Jan 2019

Home-grown health

Written by Allison Cooper

Registered dietician  Mpho Tshukudu believes that people’s weight issues will resolve themselves when they trust the wisdom of the ancestors, prepare their food slowly and eat it with people they love.

After many years of suffering from leaky gut syndrome and numerous food allergies, Tshukudu took a closer look at her Anglo-Euro centric diet.

“I realised that, like me, most of my clients were middle-class black South Africans and the first generation with lifestyle diseases.  As we moved further away from our heritage and acculturated to the western and city lifestyle, including what we cooked and ate, we gained weight.”

She said many of her clients were being diagnosed with lifestyle diseases such as diabetes, high blood pressure and abdominal fat (mkhaba).

“And then it hit me. If we are what we eat. If we ignore our familial taste presence, then we become someone else,” she said.

Tshukudu learnt that African food is healthy and delicious and that the answers that we have been looking for to solve our health problems are right under our noses. “We have been eating foraged, organic, ancient, gluten-free, vegan, low GI, low GL, slow-cooked, seasonal, sustainable, grass-fed, hormone-free for generations,” she said.

Whilst studying functional medicines, she was inspired to write the book, Eat Ting, which identifies the root cause of diseases and uses specific nutritional compounds to treat or manage illness.

“The foods mostly spoken about were American, Chinese and European. I wanted to implement the strategies when treating my patients and decided to research healthy, nutritious foods from Southern Africa.  I learnt a lot from older patients and families about traditional and indigenous foods and food systems and realised that African foods are healthy, low-GI, organic, free-range and gluten free and can be used to manage and maintain a healthy lifestyle,” she said.

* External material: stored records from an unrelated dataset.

-- ==== Sys2Proof/Machine/Ops.lean ====
section
/-! DEFINITION. The named operations over the state that every block uses: reading and writing its records, timers,
counts, the generation of notices and the start of their writer, and the waking of a held write. -/

namespace Sys2Proof.Machine

/-! ### Access to the records -/

/-- Lane n's record. -/
def State.lane (s : State) (n : LaneId) : Lane := s.lanes[n]

/-- Channel c's record. -/
def State.chan (s : State) (c : ChanId) : Channel := s.chans[c]

/-- Replaces lane n's record. -/
def State.setLane (s : State) (n : LaneId) (l : Lane) : State := { s with lanes := s.lanes.set n l }

/-- Replaces channel c's record. -/
def State.setChan (s : State) (c : ChanId) (ch : Channel) : State := { s with chans := s.chans.set c ch }

/-- Replaces the host port's record. -/
def State.withHost (s : State) (h : HostSide) : State := { s with host := h }

/-- Replaces the guard's state. -/
def State.withGuard (s : State) (g : GuardState) : State := { s with guard := g }

/-- Replaces the arbiter's state. -/
def State.withArb (s : State) (a : Arbiter) : State := { s with arb := a }

/-- Replaces the device block of the shadow. -/
def State.withDev (s : State) (d : DeviceShadow) : State := { s with dev := d }

/-- Replaces the notice unit's state. -/
def State.withNu (s : State) (x : NoticeUnit) : State := { s with nu := x }

/-- Replaces lane n's send side. -/
def State.setSnd (s : State) (n : LaneId) (x : SendSide) : State := s.setLane n { s.lane n with snd := x }

/-- Replaces lane n's receive side. -/
def State.setRcv (s : State) (n : LaneId) (x : RecvSide) : State := s.setLane n { s.lane n with rcv := x }

/-- Replaces lane n's turn arbiter. -/
def State.setTurn (s : State) (n : LaneId) (x : TurnState) : State := s.setLane n { s.lane n with turn := x }

/-- The record of slot k of a channel; a slot without one is FREE (R61). -/
def Channel.slot (ch : Channel) (k : Nat) : SlotRec := ch.slots.getD k SlotRec.free

/-- The record of slot k of channel c. -/
def State.slot (s : State) (c : ChanId) (k : Nat) : SlotRec := (s.chan c).slot k

/-- Replaces the record of slot k of channel c. -/
def State.setSlot (s : State) (c : ChanId) (k : Nat) (r : SlotRec) : State :=
  s.setChan c { s.chan c with slots := (s.chan c).slots.set k r }

/-- The channels in order. -/
def allChans : List ChanId := [0, 1, 2, 3, 4, 5, 6, 7]

/-- The lanes in order. -/
def allLanes : List LaneId := [0, 1, 2, 3]

/-! ### Slot arrays and extents -/

/-- The channel is RUNNING. -/
def Channel.running (ch : Channel) : Bool := ch.state == .running

/-- SIZE = 16 × 2^SIZE_CODE bytes (R37). -/
def Channel.size (ch : Channel) : Nat := 16 * 2 ^ ch.sizeCode.toNat

/-- The payload capacity of a slot, SIZE − 4 bytes (R60). -/
def Channel.capacity (ch : Channel) : Nat := ch.size - 4

/-- A half-open range of byte addresses. The manual's inclusive extents (R45) end one byte before `stop`. -/
structure Extent where
  first : Nat
  stop : Nat
  deriving DecidableEq, Repr

/-- Two extents share a byte (R45). -/
def Extent.overlaps (a b : Extent) : Bool :=
  decide (a.first < b.stop ∧ b.first < a.stop ∧ a.first < a.stop ∧ b.first < b.stop)

/-- An address lies in the extent. -/
def Extent.contains (e : Extent) (a : Nat) : Bool := decide (e.first ≤ a ∧ a < e.stop)

/-- A channel's slot array, BASE to BASE + COUNT × SIZE − 1 (R37). -/
def Channel.extent (ch : Channel) : Extent :=
  ⟨ch.base.toNat, ch.base.toNat + ch.count.toNat * ch.size⟩

/-- The setup area's base, SBASE × 10000h (R19). -/
def State.setupBase (s : State) : Nat := s.sbase.toNat * 0x10000

/-- The setup area's 512 bytes (R19). -/
def State.setupExtent (s : State) : Extent := ⟨s.setupBase, s.setupBase + 512⟩

/-- The number of records a RING_SIZE names; 0 for no ring (R166). Code 7 names none (R29). -/
def ringRecords (size : BitVec 3) : Nat := if size = 0 ∨ size = 7 then 0 else 4 * 2 ^ size.toNat

/-- The ring of a base and a RING_SIZE (R166). -/
def ringExtent (base : Addr) (size : BitVec 3) : Extent := ⟨base.toNat, base.toNat + 8 * ringRecords size⟩

/-- The byte address of slot k's word i (R60). -/
def Channel.wordAddr (ch : Channel) (k i : Nat) : Addr := BitVec.ofNat 24 (ch.base.toNat + k * ch.size + 4 * i)

/-! ### Timers -/

/-- A lane timer at its start: L × 64 µs from now, not started with L = 0 (R90, log entry 16). -/
def startLaneTimer (now : Nat) (limit : BitVec 8) : Option Nat :=
  if limit = 0 then none else some (now + limit.toNat * 64)

/-- A running timer has reached its deadline (R74, R90). -/
def timerDue (now : Nat) (t : Option Nat) : Bool :=
  match t with
  | some deadline => decide (deadline ≤ now)
  | none => false

/-! ### Counts (R57, R58) -/

/-- DONE counts one record, modulo 65536 (R57). -/
def State.countDone (s : State) (c : ChanId) : State := s.setChan c { s.chan c with done := (s.chan c).done + 1 }

/-- FAULTS counts one event, modulo 65536 (R58). -/
def State.countFault (s : State) (c : ChanId) : State := s.setChan c { s.chan c with faults := (s.chan c).faults + 1 }

/-! ### Notices -/

/-- Ring occupancy, (producer − consumer) mod 65536 (R166). -/
def NoticeUnit.occupancy (x : NoticeUnit) : BitVec 16 := x.prod - x.cons

/-- The writer can start a notice (R167): it is IDLE, a notice is pending, a ring is configured and has room. -/
def State.writerReady (s : State) : Bool :=
  s.nu.writer == .idle && !s.nu.list.isEmpty && decide (s.nu.occupancy.toNat < ringRecords s.dev.ringSize)

/-- The writer starts the head notice if it can: it presents word 0 (R167). -/
def State.startWriter (s : State) : State :=
  if s.writerReady then s.withNu { s.nu with writer := .word0Waiting } else s

/-- Generates a notice whose gate is open (R164): nothing while RING_SIZE is 0; else it takes the next NUMBER and joins
the pending list, or is dropped with LOST set when 8 notices are pending. -/
def State.generate (s : State) (kind : NoticeKind) (source slot seq : Byte) (detail : BitVec 16) : State :=
  if s.dev.ringSize = 0 then s
  else if s.nu.list.length < 8 then
    (s.withNu { s.nu with
      number := s.nu.number + 1
      list := s.nu.list ++ [⟨kind, source, slot, seq, detail, s.nu.number⟩] }).startWriter
  else s.withNu { s.nu with number := s.nu.number + 1, lost := true }

/-- The enable bit that gates a channel notice (R53); the other kinds pass no channel gate. -/
def NoticeKind.enableBit : NoticeKind → Option Nat
  | .txDone => some 0
  | .txFailed => some 1
  | .rxReady => some 2
  | .rxDropped => some 3
  | .guardDiscard => some 4
  | .commitRefused => some 5
  | .routeMiss => none
  | .setupRejected => none
  | .mirrorChange => none

/-- The channel's gate for a kind is open (R53). -/
def Channel.enabled (ch : Channel) (kind : NoticeKind) : Bool :=
  match kind.enableBit with
  | some b => ch.enables.getLsbD b
  | none => true

/-- Generates a notice of channel c about a slot, if its gate is open at this moment (R53). -/
def State.chanNotice (s : State) (c : ChanId) (kind : NoticeKind) (slot seq : Byte) (detail : BitVec 16) : State :=
  if (s.chan c).enabled kind then s.generate kind (chanSource c) slot seq detail else s

/-- Generates SETUP_REJECTED for the block `source` with a reason code (R20); it passes no gate. -/
def State.setupRejected (s : State) (source : Byte) (reason : BitVec 16) : State :=
  s.generate .setupRejected source noSlot 0 reason

/-! ### Waking a held write (R75) -/

/-- Returns the write in HP_HELD to HP_WAITING if it waits for what `p` tells. -/
def State.wake (s : State) (p : HeldWrite → Bool) : State :=
  match s.host.port, s.guard.held with
  | .held r, some h => if p h then s.withHost { s.host with port := .waiting r } else s
  | _, _ => s

/-- A slot has become host-owned: a write held for it with reason SLOT is woken (R75). -/
def State.wakeSlot (s : State) (c : ChanId) (k : Nat) : State :=
  s.wake fun h => h.reason == .slot && h.chan == c && h.slot == k

/-- An entry has left lane n's send queue: a commit held with reason QUEUE for that lane is woken (R75, R108). -/
def State.wakeQueue (s : State) (n : LaneId) : State :=
  s.wake fun h => h.reason == .queue && (s.chan h.chan).lane == n

/-- A slot passes to FREE, its length and sequence number becoming 0, and the guard is told (R61, R75). -/
def State.freeSlot (s : State) (c : ChanId) (k : Nat) : State := (s.setSlot c k SlotRec.free).wakeSlot c k

end Sys2Proof.Machine
end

Going back to your roots to eat healthily has various advantages, including that food is easily available and cost effective. “Food grows easily in rural areas because it is indigenous and is therefore used to the climate and soil composition,” said Tshukudu.

“The food that is around you is healthy and sometimes superior in taste and nutrition, compared to store-bought products that may be stripped of fibre, vitamins and minerals and filled with sugar, salt and unhealthy fats.”

Take control of your diet

Tshukudu explains that the reasons South Africans are becoming overweight and there is an increase in lifestyle diseases is because more people opt to eat takeaways and store-bought food. They exercise less and are not involved with food production and thus lose touch with the effort taken to prepare a meal.

“We associate foods from rural areas with poverty. But, because the ‘new’ foods are not our preferred taste and they lack nutrition, we tend to overeat in an effort to feel full,” she said. 

To take control of your diet and get back to nutrient-dense foods, Tshukudu has these tips for South Africans:

  • Take control of what you eat
  • Appreciate local foods
  • Teach children about their food heritage and customs associated with the food
  • Start a small garden to grow your own food.

“Home-grown food is fresher than store-bought items; home gardening uses less chemicals, such as pesticides; and gardening is therapeutic, a form of exercise that can help family members bond and encourages children to learn about where food comes from,” she said.

Lunchbox ideas

When adding items to your lunchbox, Tshukudu suggested that vegetables, especially traditional leaves (morogo), are more nutritious than spinach and they grow easily in rural areas. You can also add a fruit, especially indigenous and traditional ones such as mulberry and figs; and raw nuts, such as groundnuts, marula or cashews. You can also cook with nuts. For example, sorghum porridge; morogo cooked with nuts or peanut butter; and samp, beans and ground nuts with cabbage.

What is for dinner?

Tshukudu urges you to consider legumes (beans and lentils) because they make great stews in winter and can be added to salad or mixed with whole sorghum or corn (dikgobe). They can also be used to make burger patties and are a good source of plant protein, fibre and minerals.

She also recommends offal (intestines, hearts, gizzards, tripe and trotters), which is a nutritious protein source and is inexpensive; and the inclusion of potatoes, sweet potatoes, amadumbe, traditional squash and pumpkins to your diet.

“Do not add sugar to the sweet potato and squash and eat the skin when possible,” she said.